━━ Available records ━━

/-- Accesses that a record keeps in its instruction's count: one for LDU, else one for each lane. -/
def FaultRec.weight (r : FaultRec) : Nat := if r.kind = .ldu then (if r.lanes = 0 then 0 else 1) else r.each.length

/-- One count of an instruction falls several times. -/
def State.uncountN (s : State) (wid iid : Nat) : Nat → State
  | 0 => s
  | n + 1 => (s.uncount wid iid).uncountN wid iid n

/-- The records of some lanes dropped: their counts fall (R231, R276). -/
def State.dropRecs (s : State) (wid : Nat) (lanes : Word) : State :=
  let w := s.warp wid
  let s := w.records.foldl (fun s r =>
    s.uncountN wid r.iid (r.weight - (r.without lanes).weight)) s
  let cut (l : List FaultRec) : List FaultRec := (l.map fun r => r.without lanes).filter fun r => r.lanes ≠ 0
  s.onWarp wid fun w => { w with faults := cut w.faults, aside := cut w.aside }

/-- Threads retire (R22, R231). -/
def State.exitThreads (s : State) (c : Ctx) (act : List Th) : State :=
  let s := s.advance c.u c.len
  let s := (widsOf act).foldl (fun s wid =>
    let lanes := lanesIn act wid
    let s := if c.trap then s.dropRecs wid lanes else s
    let s := s.onWarp wid fun w => w.retire lanes
    if c.trap && (s.warp wid).trapSet = 0 then s.endTrap wid else s) s
  let bids := ((widsOf act).map fun wid => (s.warp wid).bid).eraseDups
  bids.foldl State.barriers s.tidyMixed

/-- R231. -/
def execExitThread (f : V3) (s : State) : StepOut :=
  syncInstr s (.exitThread f) { q := f.q, ill := illZero f.m 7 } fun c act =>
    if !c.trap && act.any fun t => (s.warp t.wid).faults.any fun r => r.lanes.getLsbD t.lane then s.takeRecorded c.u
    else s.exitThreads c act

/-- R232: a quad switch point; at the next choice the unit is passed over. -/
def execYield (f : V3) (s : State) : StepOut :=
  syncInstr s (.yield f) { q := f.q, ill := illZero f.m 7 } fun c _ =>
    ((s.advance c.u c.len).switchUnit c.u).passOver s.focus false

/-- TRAP and BPT (R233): `%tpc` is the fall-through header. -/
def softTrap (s : State) (i : Instr) (f : V3) (cause : Nat) : StepOut :=
  syncInstr s i { q := f.q, ill := illOf (f.b.getLsbD 5 || f.m.extractLsb' 1 2 ≠ 0) false } fun c act =>
    s.takeTrapAt c.u { cause := cause, tval := (f.b.extractLsb' 0 5).zeroExtend 64, mask := act } (fallThrough c.u c.len) 0 c.len

/-- R233. -/
def execTrapCode (f : V3) (s : State) : StepOut :=
  softTrap s (.trapCode f) f (cz (0x3C + (f.b.extractLsb' 3 2).toNat) (f.b.extractLsb' 0 3).toNat)

/-- R233. -/
def execBpt (f : V3) (s : State) : StepOut := softTrap s (.bpt f) f (cz 0x39 0)

/-- The detail of a sub-operation that decodes to no instruction (R149, R246, R263): 2 when a bit of f7 that must be zero, or
a flag that no such operation admits, is set, in ENG or HYP. -/
def noSubOpDetail (w : Word) : Nat :=
  let op := w.extractLsb' 25 7
  let f7 := w.extractLsb' 2 7
  if (op = 0x72 && f7 &&& 0x73 ≠ 0) || (op = 0x73 && f7 ≠ 0) then 2 else 0

/-- R149: a sub-operation that decodes to no instruction. -/
def execIllegalInstr (w : Word) (s : State) : StepOut :=
  syncInstr s (.illegalInstr w) { q := 0, ill := some (noSubOpDetail w) } fun c _ => s.advance c.u c.len

end Sys2Proof.Machine
end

━━━

• [Task prompt] Every line above that holds the string "instruction" should be copied out.

• [Answer for this exercise]
/-- Accesses that a record keeps in its instruction's count: one for LDU, else one for each lane. -/
/-- One count of an instruction falls several times. -/
/-- The detail of a sub-operation that decodes to no instruction (R149, R246, R263): 2 when a bit of f7 that must be zero, or
/-- R149: a sub-operation that decodes to no instruction. -/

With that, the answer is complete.